■ TASK ITEM: Go through the records below and copy out every line holding "then".

(Collected data entries)
>>>

/-- Turns of the weighted group until a class starts its head frame: the class, and the state of the turns. -/
def drrTurns (s : State) (p : Nat) : Nat → EPort → Option (Nat × Frame) × EPort
  | 0, e => (none, e)
  | k + 1, e =>
    let c := e.turn
    if (tget [] e.queues c).isEmpty then drrTurns s p k (passTurn { e with deficit := tdel e.deficit c })
    else match headReady s p c with
      | none => drrTurns s p k (passTurn e)
      | some f =>
        let e := if e.inTurn then e else { e with deficit := tset 0 e.deficit c (tget 0 e.deficit c + quantumOf s p c), inTurn := true }
        if counted s p f ≤ tget 0 e.deficit c then
          (some (c, f), { e with deficit := tset 0 e.deficit c (tget 0 e.deficit c - counted s p f) })
        else drrTurns s p k (passTurn e)

/-- Rounds enough for any quantum to cover any frame. -/
def drrFuel (s : State) (p : Nat) : Nat := if (span 3 7).any fun c => (headReady s p c).isSome then 400 else 5

/-! ### EGRESS_FRAME_START (R315, R316) -/

/-- The head frame of a class starts: credits, tokens and the session counter move, its flits leave. The frame leaves its queue, and
a response the in-flight count of its region (11 R281). -/
def startFrame (s : State) (p cls : Nat) (f : Frame) : State :=
  let e := eport s p
  let port := portOf s p
  let len := counted s p f
  let all := classFrames e cls
  let e := { e with tokens := if shapeOn s p cls then tset 0 e.tokens cls (tget 0 e.tokens cls - len * 2 ^ 24) else e.tokens }
  let e := if 3 ≤ cls && all.tail.isEmpty then passTurn { e with deficit := tdel e.deficit cls } else e
  let s := leaveRegion (putClass (setEport s p e) p cls all.tail) (all.head?.bind (·.region))
  let s := count (count s (ckey (Off.EGR_CNT_LO p) 0 cls) 1) (ckey (Off.EGR_CNT_LO p) 1 cls) len
  let credits := port.txCredits.zipIdx.map fun x => if x.2 = cls then x.1 - cdiv (frameLen f) 256 else x.1
  match tfind port.sessions f.session with
  | none =>
    let s := setPort s p { port with txCredits := credits }
    sendFlits s p { ctx := 4096, frame := f } (flitsOf (frameHeader f ++ fit (frameLen f - 56) f.body ++ zeros 16))
  | some k =>
    let f := { f with counter := k.txCtr + 1 }
    let s := setPort s p { port with txCredits := credits, sessions := tput port.sessions f.session { k with txCtr := k.txCtr + 1 } }
    let s := if k.txCtr + 1 = 2 ^ 47 then raise s (Off.PORT_STATUS p) 8 else s
    sendFlits s p { ctx := k.ctx, frame := f } (flitsOf (sealFrame f k.txKey))

/-- The scheduler picks a frame: the lowest ready strict class, else the weighted group. A port with no frame to start sends what is
due in an idle flit. -/
def schedule (s : State) (p : Nat) : State :=
  match [0, 1, 2].findSome? fun c => (headReady s p c).map fun f => (c, f) with
  | some (c, f) => startFrame s p c f
  | none =>
    let r := drrTurns s p (drrFuel s p) (eport s p)
    let s := setEport s p r.2
    match r.1 with
    | some (c, f) => startFrame s p c f
    | none => sendDue s p

/-- Frames of a context that still wait on a port. -/
def waitsOn (s : State) (p ctx : Nat) : Bool :=
  (List.range 8).any (fun c => (classFrames (eport s p) c).any fun f => f.ctx == ctx) || (portOf s p).held.any fun f => f.ctx == ctx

<<<

■ TASK RESPONSE:
    if (tget [] e.queues c).isEmpty then drrTurns s p k (passTurn { e with deficit := tdel e.deficit c })
        let e := if e.inTurn then e else { e with deficit := tset 0 e.deficit c (tget 0 e.deficit c + quantumOf s p c), inTurn := true }
        if counted s p f ≤ tget 0 e.deficit c then
def drrFuel (s : State) (p : Nat) : Nat := if (span 3 7).any fun c => (headReady s p c).isSome then 400 else 5
  let e := { e with tokens := if shapeOn s p cls then tset 0 e.tokens cls (tget 0 e.tokens cls - len * 2 ^ 24) else e.tokens }
  let e := if 3 ≤ cls && all.tail.isEmpty then passTurn { e with deficit := tdel e.deficit cls } else e
  let credits := port.txCredits.zipIdx.map fun x => if x.2 = cls then x.1 - cdiv (frameLen f) 256 else x.1
    let s := if k.txCtr + 1 = 2 ^ 47 then raise s (Off.PORT_STATUS p) 8 else s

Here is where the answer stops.